Where the word "stride" shows up in a line below, that line is counted. State how many lines are counted, without any other words.

(Extracted data entries)
----------

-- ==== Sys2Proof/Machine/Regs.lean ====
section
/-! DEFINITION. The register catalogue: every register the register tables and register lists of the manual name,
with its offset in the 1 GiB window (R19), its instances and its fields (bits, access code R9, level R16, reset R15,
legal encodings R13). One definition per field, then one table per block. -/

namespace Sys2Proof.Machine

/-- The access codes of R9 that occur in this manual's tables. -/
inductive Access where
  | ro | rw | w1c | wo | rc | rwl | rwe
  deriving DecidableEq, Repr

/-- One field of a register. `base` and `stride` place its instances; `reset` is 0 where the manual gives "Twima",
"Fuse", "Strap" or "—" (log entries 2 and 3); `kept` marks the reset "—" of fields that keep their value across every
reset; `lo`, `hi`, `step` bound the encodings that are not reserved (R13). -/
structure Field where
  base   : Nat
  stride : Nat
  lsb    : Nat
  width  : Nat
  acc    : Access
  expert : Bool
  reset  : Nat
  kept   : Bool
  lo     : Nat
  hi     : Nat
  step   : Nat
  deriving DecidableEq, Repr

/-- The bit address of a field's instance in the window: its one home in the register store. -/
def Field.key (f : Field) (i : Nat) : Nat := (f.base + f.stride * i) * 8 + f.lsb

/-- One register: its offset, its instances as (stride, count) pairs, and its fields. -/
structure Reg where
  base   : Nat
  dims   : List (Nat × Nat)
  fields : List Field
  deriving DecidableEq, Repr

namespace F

----------

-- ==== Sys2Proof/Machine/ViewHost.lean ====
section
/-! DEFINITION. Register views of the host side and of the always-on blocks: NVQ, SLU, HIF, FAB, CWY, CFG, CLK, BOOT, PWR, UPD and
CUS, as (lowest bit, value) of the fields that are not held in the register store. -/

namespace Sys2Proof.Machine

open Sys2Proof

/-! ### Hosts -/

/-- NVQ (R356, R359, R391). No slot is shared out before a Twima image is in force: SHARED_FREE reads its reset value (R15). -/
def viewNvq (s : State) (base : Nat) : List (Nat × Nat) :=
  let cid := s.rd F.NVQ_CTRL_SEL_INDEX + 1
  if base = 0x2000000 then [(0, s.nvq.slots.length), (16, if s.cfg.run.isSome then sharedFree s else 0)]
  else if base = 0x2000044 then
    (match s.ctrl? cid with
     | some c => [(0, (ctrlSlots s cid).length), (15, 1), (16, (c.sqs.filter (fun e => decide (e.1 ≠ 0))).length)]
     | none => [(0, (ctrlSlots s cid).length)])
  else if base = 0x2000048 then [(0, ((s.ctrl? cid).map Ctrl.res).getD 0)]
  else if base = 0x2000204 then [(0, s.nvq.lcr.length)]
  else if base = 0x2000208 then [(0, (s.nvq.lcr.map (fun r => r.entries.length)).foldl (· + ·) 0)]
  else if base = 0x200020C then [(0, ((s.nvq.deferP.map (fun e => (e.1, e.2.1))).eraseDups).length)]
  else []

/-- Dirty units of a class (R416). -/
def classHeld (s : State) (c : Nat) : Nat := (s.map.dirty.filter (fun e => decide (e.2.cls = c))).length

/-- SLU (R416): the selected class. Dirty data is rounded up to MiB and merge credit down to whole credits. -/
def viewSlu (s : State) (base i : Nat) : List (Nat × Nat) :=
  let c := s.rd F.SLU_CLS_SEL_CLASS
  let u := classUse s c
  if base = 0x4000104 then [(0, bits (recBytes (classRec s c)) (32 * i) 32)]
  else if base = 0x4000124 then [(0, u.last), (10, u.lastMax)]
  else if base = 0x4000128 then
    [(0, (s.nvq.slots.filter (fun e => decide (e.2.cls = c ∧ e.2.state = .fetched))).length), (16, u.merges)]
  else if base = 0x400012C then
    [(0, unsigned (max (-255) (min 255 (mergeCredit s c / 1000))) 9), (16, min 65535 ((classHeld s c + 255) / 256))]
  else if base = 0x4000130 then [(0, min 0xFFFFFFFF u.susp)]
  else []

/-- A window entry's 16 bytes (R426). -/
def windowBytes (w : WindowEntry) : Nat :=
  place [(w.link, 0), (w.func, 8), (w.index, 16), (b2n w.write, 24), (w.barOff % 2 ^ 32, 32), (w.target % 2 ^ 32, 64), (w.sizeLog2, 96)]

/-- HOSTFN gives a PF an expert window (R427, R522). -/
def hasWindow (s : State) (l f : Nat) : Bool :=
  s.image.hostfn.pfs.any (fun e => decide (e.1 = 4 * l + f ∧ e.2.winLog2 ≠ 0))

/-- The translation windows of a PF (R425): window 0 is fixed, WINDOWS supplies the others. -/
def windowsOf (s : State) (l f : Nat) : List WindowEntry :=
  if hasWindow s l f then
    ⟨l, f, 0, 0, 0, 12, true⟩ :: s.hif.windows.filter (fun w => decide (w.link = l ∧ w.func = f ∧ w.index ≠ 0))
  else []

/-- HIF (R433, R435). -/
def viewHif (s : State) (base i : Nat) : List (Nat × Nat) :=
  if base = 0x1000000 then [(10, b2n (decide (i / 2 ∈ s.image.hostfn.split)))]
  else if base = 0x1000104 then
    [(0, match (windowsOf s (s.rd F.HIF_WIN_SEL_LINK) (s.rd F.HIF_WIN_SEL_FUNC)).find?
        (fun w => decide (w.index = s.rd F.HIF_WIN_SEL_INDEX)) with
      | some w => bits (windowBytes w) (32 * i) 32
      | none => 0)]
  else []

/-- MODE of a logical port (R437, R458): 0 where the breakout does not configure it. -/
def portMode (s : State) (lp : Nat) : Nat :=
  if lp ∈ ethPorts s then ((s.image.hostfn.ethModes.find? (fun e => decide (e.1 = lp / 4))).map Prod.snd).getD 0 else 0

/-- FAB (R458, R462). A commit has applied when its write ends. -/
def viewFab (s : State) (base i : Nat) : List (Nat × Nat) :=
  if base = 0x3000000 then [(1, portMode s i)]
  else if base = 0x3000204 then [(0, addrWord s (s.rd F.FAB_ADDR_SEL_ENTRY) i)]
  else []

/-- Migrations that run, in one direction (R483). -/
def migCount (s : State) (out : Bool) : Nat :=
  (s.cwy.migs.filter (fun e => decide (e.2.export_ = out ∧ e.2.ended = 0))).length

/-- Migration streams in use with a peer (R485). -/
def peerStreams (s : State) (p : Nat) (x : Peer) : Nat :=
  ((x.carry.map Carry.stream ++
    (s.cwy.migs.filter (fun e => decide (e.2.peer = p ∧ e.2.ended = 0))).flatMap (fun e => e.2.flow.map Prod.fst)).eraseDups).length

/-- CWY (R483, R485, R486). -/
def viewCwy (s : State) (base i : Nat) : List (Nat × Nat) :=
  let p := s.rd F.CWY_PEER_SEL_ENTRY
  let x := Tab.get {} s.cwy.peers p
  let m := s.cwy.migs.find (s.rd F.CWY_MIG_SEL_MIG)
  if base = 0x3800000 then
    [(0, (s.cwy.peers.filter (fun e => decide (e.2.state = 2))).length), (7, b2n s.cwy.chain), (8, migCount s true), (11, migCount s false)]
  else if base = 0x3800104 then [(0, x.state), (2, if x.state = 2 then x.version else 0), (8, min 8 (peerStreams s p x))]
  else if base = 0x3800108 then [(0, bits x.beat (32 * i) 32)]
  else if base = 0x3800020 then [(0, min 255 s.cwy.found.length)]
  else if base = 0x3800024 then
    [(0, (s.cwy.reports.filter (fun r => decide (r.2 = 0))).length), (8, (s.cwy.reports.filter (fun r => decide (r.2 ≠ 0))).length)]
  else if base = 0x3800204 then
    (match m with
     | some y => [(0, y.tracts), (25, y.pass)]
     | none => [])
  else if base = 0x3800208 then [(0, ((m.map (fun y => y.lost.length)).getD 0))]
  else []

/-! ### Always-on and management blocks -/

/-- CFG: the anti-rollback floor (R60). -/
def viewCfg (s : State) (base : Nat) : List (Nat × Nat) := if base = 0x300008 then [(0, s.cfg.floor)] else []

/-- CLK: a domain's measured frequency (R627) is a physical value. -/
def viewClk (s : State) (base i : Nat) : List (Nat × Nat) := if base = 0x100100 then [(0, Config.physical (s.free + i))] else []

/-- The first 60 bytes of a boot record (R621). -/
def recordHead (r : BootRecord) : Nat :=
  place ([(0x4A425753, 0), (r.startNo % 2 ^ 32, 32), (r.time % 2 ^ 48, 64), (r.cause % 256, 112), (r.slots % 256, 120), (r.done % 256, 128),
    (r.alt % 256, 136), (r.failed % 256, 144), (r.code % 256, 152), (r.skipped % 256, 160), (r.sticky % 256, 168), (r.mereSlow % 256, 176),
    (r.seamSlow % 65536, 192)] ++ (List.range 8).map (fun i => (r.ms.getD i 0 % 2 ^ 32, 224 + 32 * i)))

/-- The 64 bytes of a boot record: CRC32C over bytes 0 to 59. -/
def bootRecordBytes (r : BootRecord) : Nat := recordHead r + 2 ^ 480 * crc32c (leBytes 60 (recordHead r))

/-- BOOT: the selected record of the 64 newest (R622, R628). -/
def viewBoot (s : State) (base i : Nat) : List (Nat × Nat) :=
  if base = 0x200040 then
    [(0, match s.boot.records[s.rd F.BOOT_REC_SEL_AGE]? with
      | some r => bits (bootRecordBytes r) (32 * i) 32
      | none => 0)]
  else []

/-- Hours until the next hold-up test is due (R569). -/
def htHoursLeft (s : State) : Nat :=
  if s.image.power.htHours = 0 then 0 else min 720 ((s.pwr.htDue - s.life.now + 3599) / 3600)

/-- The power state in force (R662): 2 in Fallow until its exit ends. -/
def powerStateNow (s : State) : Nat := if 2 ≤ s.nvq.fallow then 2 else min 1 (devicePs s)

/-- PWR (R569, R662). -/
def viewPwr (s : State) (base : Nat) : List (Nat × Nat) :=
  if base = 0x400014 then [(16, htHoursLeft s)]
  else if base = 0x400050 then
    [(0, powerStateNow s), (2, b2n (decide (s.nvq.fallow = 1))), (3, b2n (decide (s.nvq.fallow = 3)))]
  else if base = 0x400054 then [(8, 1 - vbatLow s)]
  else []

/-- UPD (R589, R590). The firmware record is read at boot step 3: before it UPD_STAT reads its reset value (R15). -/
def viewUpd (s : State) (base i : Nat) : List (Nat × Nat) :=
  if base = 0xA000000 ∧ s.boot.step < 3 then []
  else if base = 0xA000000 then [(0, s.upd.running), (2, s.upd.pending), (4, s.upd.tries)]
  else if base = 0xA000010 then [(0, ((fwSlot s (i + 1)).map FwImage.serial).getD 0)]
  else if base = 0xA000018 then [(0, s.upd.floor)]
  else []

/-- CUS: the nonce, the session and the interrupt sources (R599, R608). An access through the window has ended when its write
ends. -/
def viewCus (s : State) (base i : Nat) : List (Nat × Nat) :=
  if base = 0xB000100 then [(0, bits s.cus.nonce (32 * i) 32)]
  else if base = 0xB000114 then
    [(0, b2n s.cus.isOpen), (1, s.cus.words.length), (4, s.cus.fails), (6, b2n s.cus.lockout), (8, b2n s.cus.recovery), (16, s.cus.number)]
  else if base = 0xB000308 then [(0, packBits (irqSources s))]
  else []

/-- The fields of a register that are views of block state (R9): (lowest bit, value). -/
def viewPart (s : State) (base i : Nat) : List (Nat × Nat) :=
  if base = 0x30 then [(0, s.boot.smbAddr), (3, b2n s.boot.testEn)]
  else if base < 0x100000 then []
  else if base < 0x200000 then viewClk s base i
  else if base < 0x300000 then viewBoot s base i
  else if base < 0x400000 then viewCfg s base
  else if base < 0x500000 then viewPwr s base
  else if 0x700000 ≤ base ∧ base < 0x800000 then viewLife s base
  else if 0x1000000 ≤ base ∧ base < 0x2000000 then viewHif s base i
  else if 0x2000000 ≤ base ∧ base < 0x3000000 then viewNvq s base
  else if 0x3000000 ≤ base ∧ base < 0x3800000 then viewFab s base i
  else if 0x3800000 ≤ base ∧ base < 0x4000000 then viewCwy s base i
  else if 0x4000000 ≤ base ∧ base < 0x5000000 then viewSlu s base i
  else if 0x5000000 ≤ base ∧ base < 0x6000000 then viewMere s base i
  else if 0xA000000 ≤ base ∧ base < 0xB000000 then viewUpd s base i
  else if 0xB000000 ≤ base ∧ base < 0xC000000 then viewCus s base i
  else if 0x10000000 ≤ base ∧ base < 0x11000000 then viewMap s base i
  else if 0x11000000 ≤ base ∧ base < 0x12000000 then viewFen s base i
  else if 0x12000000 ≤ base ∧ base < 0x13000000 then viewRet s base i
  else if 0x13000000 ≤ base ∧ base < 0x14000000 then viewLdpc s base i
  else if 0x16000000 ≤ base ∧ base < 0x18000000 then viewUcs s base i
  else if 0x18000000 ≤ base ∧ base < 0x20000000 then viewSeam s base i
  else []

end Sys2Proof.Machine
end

----------

• Expected answer:
4